**Aim of the exercise**.
Copy out each line of the data below in which "entries" appears.

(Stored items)
+++

/-- An interrupted stripe destaged by reconstruct-write at one offset (R192): kept blocks, RECON blocks before
members, every redundant block anew. None where a needed block is missing. -/
def State.reconOff (s : State) (i st off : Nat) (kept : List LedgerRec) : Option State :=
  let a := s.mrd.arr.get i
  let pick : Nat → Option Unit4k := fun j =>
    let x := a.dataRole st j 0
    match kept.find? (fun r => r.kind == 1 && r.blk == j * a.u + off) with
    | some r => some r.unit
    | none => match kept.find? (fun r => r.kind == 2 && r.role == x && r.blk == off) with
      | some r => some r.unit
      | none => s.unitAt a st x off
  ((List.range a.k).mapM pick).map fun ds =>
    let s := ((List.range a.k).zip ds).foldl (fun s p =>
      if kept.any (fun r => r.kind == 1 && r.blk == p.1 * a.u + off) then
        s.writeUnit a st (a.dataRole st p.1 0) off p.2 else s) s
    (List.range a.m).foldl (fun s o => s.writeUnit a st (a.parRole st o) off (parityOf o ds)) s

/-- An interrupted stripe destaged before service resumes, where it has kept blocks, and its RETIRE entry (R192). -/
def State.reconStripe (s : State) (i st : Nat) (kept : List LedgerRec) : State :=
  let a := s.mrd.arr.get i
  let mine := kept.filter fun r => r.stripe == st
  let offs := ((mine.filter fun r => r.kind == 1).map fun r => r.blk % a.u).eraseDups
  match offs.foldl (fun (t : Option State) off => t.bind fun t => t.reconOff i st off mine) (some s) with
  | none => s.offline i
  | some t =>
    let rn := mine.foldl (fun b r => max b r.rn) 0
    let t := t.addRecs i (a.pairOf st) [mark 4 st rn]
    (t.flushPair i (a.pairOf st)).count (Fld.LDG_REPLAY_STAT_INTERRUPTED i) 1

/-- What replay does with the records it found of pair `p` (R191): lost blocks with CAUSE 3, interrupted stripes
destaged, the rest into the gather buffer. Records that are dropped are retired where their stripe keeps none (log entry
60). -/
def State.replayPair (s : State) (i p : Nat) : State :=
  let a := s.mrd.arr.get i
  let l := s.foundRecs i p (s.pairRun i p).segs
  let kept := keptRecs l
  let wanted := kept.filter fun f => s.recWanted i f.1
  let lost := (wanted.filter fun f => f.1.kind == 1 && !f.2).map Prod.fst
  let good := (wanted.filter fun f => f.2).map Prod.fst
  let s := (s.deferBlocks i (a.k * a.u) (lost.map a.lostBlk) 3).count (Fld.LDG_ERR_STAT_CAUSE3 i) lost.length
  let int := interrupted l
  let s := (good.filter fun r => r.kind == 1 && !int.contains r.stripe).foldl (fun s r =>
    s.putSlot i r.stripe ⟨r.blk, r.rn, r.data, r.md, false, r.host, r.nsid⟩) s
  let s := int.foldl (fun s st => if (s.mrd.arr.get i).state = .offline then s else s.reconStripe i st good) s
  let gone := (kept.map Prod.fst).filter fun r => !good.any fun g => g.stripe == r.stripe
  if (s.mrd.arr.get i).state = .offline then s
  else (gone.map (·.stripe)).eraseDups.foldl (fun s st =>
    let rn := (gone.filter fun r => r.stripe == st).foldl (fun b r => max b r.rn) 0
    if int.contains st then s else s.addRecs i p [mark 4 st rn]) s

/-- The ring of role `x` as it stands after the headers and segments have been read: from the tail on, in ring order. -/
def State.loadRing (s : State) (i x : Nat) (found : List PairFound) : RingRun :=
  match s.ringOf i x with
  | none => default
  | some (h, m) =>
    let a := s.mrd.arr.get i
    let mine := m.ring.filter fun e => e.2.array == i && (a.pair e.2.pair).holds x &&
      ((found[e.2.pair]?).any fun f => f.segs.any fun g => g.sseq == e.2.sseq &&
        ((g.onA && (a.pair e.2.pair).roleA == x && g.offA == e.1) || (g.onB && (a.pair e.2.pair).roleB == x && g.offB == e.1)))
    let l := (sortBy (fun e => (e.1 + ringSize - h.tail) % ringSize) mine).map fun e =>
      (⟨e.1, segBlocks e.2.recs, e.2.pair, e.2.sseq⟩ : RingEnt)
    ⟨l.getLast?.elim h.tail fun e => e.off + e.size, l⟩

/-- Copies that replay cannot read are lost: those of a member without a valid header (R175); copies that were being
repaired begin anew (R188). -/
def State.replayCopies (s : State) (i : Nat) : State :=
  let a := s.mrd.arr.get i
  let s := s.putArr i { a with pairs := a.pairs.map fun q => if q.state = .repairing then { q with state := .single } else q }
  (List.range a.n).foldl (fun s x =>
    if (s.mrd.arr.get i).pairs.any (fun q => q.holds x) ∧ (s.ringOf i x).isNone then s.loseCopies i x else s) s

/-- What replay has read of every pair, taken as the live state of its rings, and the record-number counter (R178,
R191). -/
def State.loadRings (s : State) (i : Nat) (found : List PairFound) : State :=
  let a := s.mrd.arr.get i
  let limit := ((List.range a.n).filterMap fun x => (s.ringOf i x).map fun r => r.1.rnLimit).max?.getD 0
  let rings := (List.range a.n).foldl (fun t x => Tab.set t x (s.loadRing i x found)) ([] : Tab RingRun)
  let pairs := found.zipIdx.foldl (fun t f =>
    Tab.set t f.2 { (default : PairRun) with nextSseq := f.1.top, segs := f.1.segs }) ([] : Tab PairRun)
  s.updAry i fun r => { r with rings := rings, pairs := pairs, rnNext := limit, rnLimit := limit + 2 ^ 40 }

/-- The deferred entries of an OFFLINE array, from the records its rings keep: the marks stand in the moorings, and a host
without its mark has claimed it (R51, R53, R176). -/
def State.deriveOffline (s : State) (i : Nat) : State :=
  let a := s.mrd.arr.get i
  let g := s.mrd.marks.get i
  let recs := (List.range a.pairs.length).flatMap fun p =>
    let q := a.pair p
    let l := (s.findPair i p).segs.filter fun g => (g.onA && g.onB) || !(q.liveA && q.liveB)
    (keptRecs (s.foundRecs i p l)).map Prod.fst
  let lost := (recs.filter fun r => r.kind == 1 && s.recWanted i r).map a.lostBlk
  -- the entries alone: their counts and marks are as moored
  let t := s.deferBlocks i (a.k * a.u) lost 1
  let entries := (t.deferLog i).entries.map fun e =>
    { e with claimed := e.hosts.filter fun h => !g.marks.contains (h, e.nsid) }
  s.restoreDefer i { g with entries := entries, blks := lost.map fun b => (b.blk, b.nsid) }

/-- ARRAY_ASSEMBLY (R170): roles whose drive's label matches stay, in whatever bay it is now; others become MISSING; the
redundancy test; replay follows. OFFLINE and SALVAGED are kept, with their deferred-error log. -/
def State.assemble (s : State) (i : Nat) : State :=
  let a := s.mrd.arr.get i
  if (s.ary.get i).assembled ∨ a.state = .none then s
  else
    let s := s.updAry i fun r =>
      { r with assembled := true, mooredCursor := a.cursor, mooredScrub := a.scrubPos, mooredPairs := a.pairs }
    match a.state with
    | .offline => (s.rolesByLabel i).deriveOffline i
    | .salvaged => (s.rolesByLabel i).loadArea i
    | _ =>
      if !a.serving then s
      else
        let there := fun (x : Nat) => (s.roleByLabel a i (a.role x, x))
        let gone := (List.range a.n).filter fun x =>
          (a.role x).state != .missing && (there x).state == .missing
        let roles := a.roles.zipIdx.map fun p =>
          if p.1.state == .missing || (there p.2).state == .missing then p.1 else there p.2
        let s := (s.putArr i { a with roles := roles }).updAry i fun r => { r with replaying := true }
        gone.foldl (fun s x => s.loseRole i x) s

/-- REPLAY (R190 to R192): every pair in turn, or OFFLINE where a pair has lost acknowledged segments. New headers are
written at its end. How long it took is a free value (log entry 1). -/
def execReplay (a : Fin 16) (s : State) : Result :=
  if !(s.ary.get a).replaying then .next s
  else
    let s := s.updAry a fun r => { r with replaying := false, gather := [], locks := [] }
    if !(s.mrd.arr.get a).serving then .next s.tkoEnd
    else
      let s := (s.loadArea a).replayCopies a
      let n := (s.mrd.arr.get a).pairs.length
      let found := (List.range n).map (s.findPair a)
      if found.any PairFound.holed ∨ (s.mrd.arr.get a).pairs.any (fun q => q.state == .lost) then
        .next ((s.loadRings a found).offline a).tkoEnd
      else
        let s := (s.setFld (Fld.LDG_REPLAY_STAT_TORN a) 0).setFld (Fld.LDG_REPLAY_STAT_INTERRUPTED a) 0
        let s := s.count (Fld.LDG_REPLAY_STAT_TORN a) (found.map fun f => f.missing.length).sum
        let s := (s.setFld (Fld.LDG_REPLAY_STAT_TIME a) (s.freeVal % 65536)).tick
        let s := (List.range n).foldl (fun s p => s.replayPair a p) (s.loadRings a found)
        .next (((s.reclaim a).writeHeaders a).seekCopies a).tkoEnd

+++

**Result of the task**.
/-- The deferred entries of an OFFLINE array, from the records its rings keep: the marks stand in the moorings, and a host
  -- the entries alone: their counts and marks are as moored
  let entries := (t.deferLog i).entries.map fun e =>
  s.restoreDefer i { g with entries := entries, blks := lost.map fun b => (b.blk, b.nsid) }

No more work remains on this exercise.